After having a client’s case for a few years, negotiations with the insurance company had stopped, and both sides were very far apart. The client did not know what else to do and considered taking an offer far below what we knew the case to be valued at. She had a $30,000 offer for a $60,000 case. We discussed that our next steps were to file suit, and she had no idea what that meant.
Our Client’s Fear
The unknown of what ‘filing suit’ meant was scary enough for her to consider taking the lowball offer from the insurance company.
How Garmey Law Helped
This fear of the unknown can make all of us nervous and can make us lean toward making rash decisions. We spoke about the process of ‘filing suit’ and walked through all the steps:
- Drafting the Compliant – This is the formal document we file with the court and serve to the defendant. It tells the court and the other side what you are alleging.
- Completing Discovery – Questions and documents exist on both sides. Discovery is asking questions and making demands for documents and things that permit sharing of material and information. These are accomplished by sending Interrogatories, Requests for the Production of Documents & Things, and asking for Admissions.
- Depositions – After the discovery process occurs, both sides have the opportunity, if they choose to, to complete sworn interviews of the other party and any material witness for the other side. These statements are transcribed by a court reporter, and the testimony is worn under oath, which carries the same weight as testifying in court.
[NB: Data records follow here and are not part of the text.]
-- ==== Sys2Proof/Machine/Region.lean ====
section
/-!
DEFINITION. The tree of regions: control blocks, admission, dependences, shares, completion, and the killing of a node
(spec/20_regions.md R319 to R331, R338 to R340; spec/23_host_links_security.md R389).
-/

namespace Sys2Proof.Machine

/-! ## Words that the scheduler reads and writes (R319, R322) -/

/-- An 8-byte word at a virtual address; none where no page of global memory is mapped, and while its line or a table of its walk
must first be taken from the host (R381) or returns poison (R383, R399). (DESIGN CHOICE, log entry 28.) -/
def State.vaWord (s : State) (p asid va : Nat) : Option Nat :=
  if s.walkWaits p asid va ∨ (s.poisonedOf (s.walkLines p asid va)).isSome then none
  else match s.walk p asid va with
  | .leaf l =>
    let ls := s.leafLines l (va % l.size) 8
    if l.tgt = 2 ∨ s.hostHolds ls ∨ (s.poisonedOf ls).isSome then none else some (leNat (s.readLeaf l (va % l.size) 8))
  | _ => none

/-- Whether no page is mapped at an address. -/
def State.unmapped (s : State) (p asid va : Nat) : Bool :=
  !s.walkWaits p asid va && match s.walk p asid va with
  | .leaf _ => false
  | _ => true

/-- An 8-byte word of global memory stored at its home. -/
def State.vaStore (s : State) (p asid va v : Nat) : State :=
  match s.walk p asid va with
  | .leaf l =>
    let line : Line := (l.tgt == 1, (l.pa + va % l.size) / 64)
    ((s.writeLeaf l (va % l.size) (leBytes 8 v)).dropCopies line).llcTouch p (List.range 16) line true
  | _ => s

/-- A write of the scheduler is made, when its word can be reached. -/
def State.makeWrite (s : State) (w : SchedWrite) : State :=
  match s.vaWord w.part w.asid w.va with
  | none => s
  | some v => s.vaStore w.part w.asid w.va (match w.op with
    | .put x => x
    | .add d => wrap 64 (v + d)
    | .slot st => v - v % 4 + st)

/-- Whether a write must wait: for one before it of the same node or to the same word, for its page, or for its line. -/
def State.writeWaits (s : State) (before : List SchedWrite) (w : SchedWrite) : Bool :=
  (before.any fun x => x.node == w.node || (x.part == w.part && x.asid == w.asid && x.va == w.va))
    || (s.vaWord w.part w.asid w.va).isNone

/-- Whether a write of the scheduler to a word has still to be made. -/
def State.pendingAt (s : State) (p asid va : Nat) : Bool :=
  s.pkg.schedWrites.any fun w => w.part == p && w.asid == asid && w.va == va

/-- Whether a page can be asked for on behalf of a node: it has not been, and the replay queue has room. -/
def State.mayAsk (s : State) (node p asid va : Nat) : Bool :=
  let d := (s.diesOf p).headD 0
  let page := va / 65536
  !(s.die d).parked.any (fun x => x.asid == asid && x.page == page && x.what == .sched node) && s.queueRoom d asid page

/-- A page that the scheduler needs for a node is asked for (R325, R351), on the first die of the partition, and the access waits in
its replay queue, in no share of a node's tasks. (DEDUCED, log entry 64.) -/
def State.askPage (s : State) (node p asid va : Nat) : State :=
  if s.mayAsk node p asid va then s.park ((s.diesOf p).headD 0) p asid (va / 65536) false false (.sched node) else s

/-- A write of the scheduler: made at once, or, when it must wait, as soon as it can be. -/
def State.schedPut (s : State) (w : SchedWrite) : State :=
  if s.writeWaits s.pkg.schedWrites w then
    (if s.unmapped w.part w.asid w.va then s.askPage w.node w.part w.asid w.va else s).onPkg fun k =>
      { k with schedWrites := k.schedWrites ++ [w] }
  else s.makeWrite w

/-- The first write of the scheduler that can be made now. -/
def State.nextWrite (s : State) : Option (Nat × SchedWrite) :=
  (s.pkg.schedWrites.zipIdx.find? fun x => !s.writeWaits (s.pkg.schedWrites.take x.2) x.1).map fun x => (x.2, x.1)

/-- A node of the tree. Nodes 0 to 3 are the anchors of the partitions. -/
def State.node (s : State) (n : Nat) : Option Node := Tbl.get none s.pkg.nodes n

/-- A node changed. -/
def State.onNode (s : State) (n : Nat) (f : Node → Node) : State :=
  s.onPkg fun p => { p with nodes := Tbl.set none p.nodes n ((Tbl.get none p.nodes n).map f) }

/-- The ASID under which a node's block is read: its parent's, and 0 for an anchor. (DEDUCED, log entry 27.) -/
def State.blockAsid (s : State) (n : Node) : Nat := ((n.parent.bind s.node).map (·.asid)).getD 0

/-- STATE and CAUSE written in a block, for a node. -/
def State.putState (s : State) (node p asid addr st cause : Nat) : State :=
  s.schedPut ⟨node, p, asid, addr + 24, .put (st + cause * 2 ^ 40)⟩

/-- A node moves to a state. -/
def State.moveNode (s : State) (n st cause : Nat) : State :=
  match s.node n with
  | none => s
  | some x => (s.putState n x.part (s.blockAsid x) x.addr st cause).onNode n fun y => { y with state := st, cause := cause }

/-- The 32 words of a block, or none while one of them cannot be read. -/
def State.readBlock (s : State) (p asid addr : Nat) : Option (List Nat) :=
  (List.range 32).mapM fun i => s.vaWord p asid (addr + 8 * i)

/-- Whether a node is live: WAITING, HELD, READY or RUNNING. -/
def Node.live (n : Node) : Bool := decide (1 ≤ n.state) && decide (n.state ≤ 4)

/-- The children of a node that have been entered in the tree, in slot order. -/
def State.children (s : State) (n : Nat) : List (Nat × Node) :=
  sortBy (fun x => x.2.slot) (s.pkg.nodes.filterMap fun x => match x.2 with
    | some y => if y.parent = some n then some (x.1, y) else none
    | none => none)

/-! ## Effective fields (R320) -/

/-- The node that a block makes under its parent. -/
def effective (ws : List Nat) (p addr slot : Nat) (parId : Option Nat) (par : Option Node) : Node :=
  let w (i : Nat) : Nat := ws.getD i 0
  let x : Node := par.getD { addr := 0, part := p }
  let own (i : Nat) : Bool := par.isNone || bit (w 0) (32 + i)
  let pick (i : Nat) (mine theirs : Nat) : Nat := if own i then mine else theirs
  let prio := pick 0 (bits (w 0) 7 6) x.prio
  { addr, part := p, parent := parId, slot, depth := if par.isSome then x.depth + 1 else 0
    leaf := bit (w 0) 10
    d := (if own 1 then bit (w 0) 9 else x.d) || x.d
    prio := max prio x.prio
    fpol := pick 2 (bits (w 0) 5 4) x.fpol
    weight := pick 3 (bits (w 0) 23 16) x.weight
    diem := pick 4 (bits (w 0) 15 12) x.diem
    bays := pick 5 (bits (w 4) 55 47) x.bays
    rqs := pick 6 (bits (w 4) 46 34) x.rqs
    llcw := pick 7 (bits (w 4) 15 0) x.llcw
    sadl := pick 8 (bits (w 5) 27 0) x.sadl
    beatq := pick 9 (bits (w 6) 21 0) x.beatq
    asid := pick 10 (bits (w 7) 11 0) x.asid
    entry := pick 11 (bits (w 8) 56 0) x.entry
    gang := bits (w 9) 55 48, gz := bits (w 9) 47 32, gy := bits (w 9) 31 16, gx := bits (w 9) 15 0
    seed := pick 12 (w 10) x.seed
    ctab := bits (w 11) 56 0, ctabn := bits (w 12) 12 0
    save := pick 13 (bits (w 13) 56 0) x.save
    sigs := [w 14, w 15, w 16]
    args := if own 14 then (List.range 15).map fun i => w (17 + i) else x.args }

/-- Gangs of a leaf. -/
def Node.gangCount (n : Node) : Nat := ceilDiv n.tasks (max 1 n.gangSize)

/-- The TASKIDs of gang g of a leaf. -/
def Node.members (n : Node) (g : Nat) : List Nat :=
  (List.range (min n.gangSize (n.tasks - n.gangSize * g))).map (n.gangSize * g + ·)

/-- A gang of a leaf. -/
def Node.gangOf (n : Node) (g : Nat) : Gang := Tbl.get Gang.reset n.gangs g

/-- The members of a gang that have not ended, with their bays. -/
def Node.standing (n : Node) (g : Nat) : List (Nat × Nat) :=
  let x := n.gangOf g
  ((n.members g).zip x.bays).filter fun y => !x.ended.contains y.1

/-- The dies of DIEM, ascending. -/
def Node.diesOf (n : Node) : List Nat := (List.range 4).filter fun d => bit n.diem d

/-- Saddles of class c in a SADL word. -/
def sadlOf (w c : Nat) : Nat := bits w (4 * c + 3) (4 * c)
- Designation of Experts – If the case has complicated components, an expert witness can often shed light on the subject or help to establish elements of the legal concept you have to prove (such as duty, breach, causation, professional negligence, or legal defenses). Experts are hired for their testimony and have special qualifications such as experience, education, or knowledge that allows them to provide opinions on some legal issues.
- Court Mandated Mediation (ADR) – This is a process required in most cases in Maine where the sides agree on a neutral 3rd party, a mediator, to hear both sides of the case and work toward a potential solution to settle it before the trial. If the sides agree with the mediator, the case is settled and over. If the sides cannot agree, the case proceeds to trial.
- Pre-Trial Prep and Trial – If all the above steps occur, and the case is not settled, the case is set for a jury or bench (judge only) trial. Evidence is presented, witnesses testify, and the fact-finder determines which side wins. If the plaintiff wins, the fact finder decides how much money (damages) they should get.
After explaining what ‘filing suit’ meant, we reviewed the most important part: that it was MY job to do this, not the clients. It was the client’s job to be present, to help answer discovery, to answer depositions, and to participate in mediation. I would be there every step of the way, and we would spend as much time as she needed to ensure she understood what would happen and what to expect. She felt empowered once she knew what to expect and agreed to file suit.
After filing suit, the insurance company called and raised their offer from $30,000 to $75,000. This was a large enough offer for us to tell our client that it would be tough to justify going to trial when the cap we believed the case was worth would be $80,000. With the $75,000 guaranteed, she agreed and could not believe she would get more than what she had wanted for the case after filing suit. What she had originally been fearful of helped her to get an extra $15,000 in her pocket, which made her “over the moon” happy!